In contrast, as GARS mutations were unable to stop the SIRT2-dependent removal of acetyl groups from alpha-tubulin, this may destabilize microtubules and explain how these mutations lead to nerve cell malfunction seen in CMT2D.
An examination of the normal GARS protein structure found that CMT2D-related mutations were in a position to disrupt the proper binding with SIRT2.
Finally, these results were tested in a fruit fly (Drosophila) model of CMT2D, which carried the GARS-G526R mutation and demonstrated motor performance deficits when compared to flies with normal GARS. These flies with the CMT2D-associated mutation also have a dramatic decrease in the number of neuromuscular junctions — the place where nerve and muscle cells communicate.
The GARS-G526R flies had difficulties climbing, but genetic suppression of SIRT2 restored climbing ability similar to control flies.
Adding a molecule called AGK2, which specifically blocks the activity of SIRT2, gradually rescued the climbing deficits seen in GARS-G526R flies in a time-dependent manner.
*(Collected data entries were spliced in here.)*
-- ==== Sys2Proof/Certificates/Slice0/Obligations.lean ====
section
/-!
DEFINITION. Certificates/Slice0/Obligations.lean: the statements for the provers. A request's statement supposes that the
request is taken (`State.Taking`); an event's, that what it waits for has come. `s.afterRequest p ns kind status data` and
`s.afterEvent p ns` leave everything of `s` but the part and the link as it is.
-/

open Sys2Proof Sys2Proof.Machine

/-! ### The machine -/

/-- R183, notes/assumptions/27.md: a step runs the command at the front of the queue on the state with the queue's rest. -/
def Obligations.StepRunsFront : Prop :=
  ∀ (s : State) (c : Instr) (rest : List Instr), s.pending = c :: rest → step s = exec c { s with pending := rest }

/-- Every command has a next state, in every state, and leaves the queue of waiting commands as it is (the part names
nothing that stops it; the queue lies outside it: notes/assumptions/27.md). -/
def Obligations.CommandsKeepQueue : Prop :=
  ∀ (c : Instr) (s : State), ∃ t, exec c s = .next t ∧ t.pending = s.pending

/-- R1 and R2 through the tick that an empty queue lets pass (the model's choice, notes/assumptions/1.md): tree time
advances by one; within a cycle nothing else changes; at its end the cycle number, the cycle-in-tenth count and the tenth
count follow R1 and R2. -/
def Obligations.TickAdvancesTime : Prop :=
  ∀ s : State, s.pending = [] → s.clock.Ok → s.clock.stage = .closed →
    ∃ t, step s = .next t ∧ t.pending = [] ∧ t.clock.treeTime = s.clock.treeTime + 1 ∧ t.clock.stage = .closed
      ∧ (s.clock.pos < 131071 → t = s.atPos (s.clock.pos + 1))
      ∧ (s.clock.pos = 131071 →
          t.clock.cycle = s.clock.cycle + 1 ∧ t.clock.pos = 0
            ∧ t.clock.cycleInTenth = (if s.clock.cycleInTenth = 762 then 0 else s.clock.cycleInTenth + 1)
            ∧ t.clock.tenth = (if s.clock.cycleInTenth = 762 then s.clock.tenth + 1 else s.clock.tenth))

/-- The invariants below hold right after reset (R1, R2, R64, R77, R138, R164, R183, R185, 1.8). -/
def Obligations.ResetMeetsInvariants : Prop :=
  State.reset.clock.Ok ∧ State.reset.LinkOk ∧ State.reset.StoredOk ∧ State.reset.part.TableOk

/-- R1 and R2: every step keeps the timebase in its ranges. -/
def Obligations.StepKeepsClockOk : Prop :=
  ∀ s t : State, s.clock.Ok → step s = .next t → t.clock.Ok

/-- R183 to R185: every step keeps the bounds of the notice queue and of the replies waiting, the one reply of the request
slot, and a transmitter that is busy while anything waits. -/
def Obligations.StepKeepsLinkOk : Prop :=
  ∀ s t : State, s.LinkOk → step s = .next t → t.LinkOk

/-- 1.8, R138, R164: every step keeps the settings, the internal profile slots and the report table in their ranges. -/
def Obligations.StepKeepsStoredOk : Prop :=
  ∀ s t : State, s.StoredOk → step s = .next t → t.StoredOk

/-- The law of R66 with R64, R77 and R99: every step keeps an entry bound exactly while one record carries its tag, every record
the record of an entry, the records in ascending order of their keys, and tags and handles distinct and within the
capacities. -/
def Obligations.StepKeepsTableOk : Prop :=
  ∀ s t : State, s.part.TableOk → step s = .next t → t.part.TableOk

/-- R5, R17, R138, R164: only the commands named write settings, lifecycle states, internal slots and the report table. -/
def Obligations.OnlyHostWritesStored : Prop :=
  ∀ (c : Instr) (s t : State), exec c s = .next t →
    (mayWriteSettings c = false → ∀ u, (t.part.tree u).settings = (s.part.tree u).settings)
      ∧ (mayWriteEnabled c = false → ∀ u, (t.part.tree u).enabled = (s.part.tree u).enabled)
      ∧ (mayWriteSlots c = false → t.part.slots = s.part.slots)
      ∧ (mayWriteReportTable c = false → t.part.reportTable = s.part.reportTable)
Further, by genetically suppressing SIRT2 in flies with GARS-G526R, the scientists found a significant increase in the number of neuromuscular junctions and acetylated tubulin.
“Overall, these results strongly indicate that the inhibition of SIRT2 could rescue the motor performance deficits in GARS-mutant CMT flies in a Drosophila model,” the researchers added.
Consistently, reducing the activity of GARS-G526R, or blocking the action of SIRT2, significantly extended the life span of GARS-G526R flies.
“Our study provides another promising strategy to treat the peripheral neuropathy [nerve damage] resulting from CMT by inhibiting SIRT2, suggesting that the targeting of SIRT2 might have a general beneficial impact on neurodegenerative diseases,” the investigators wrote.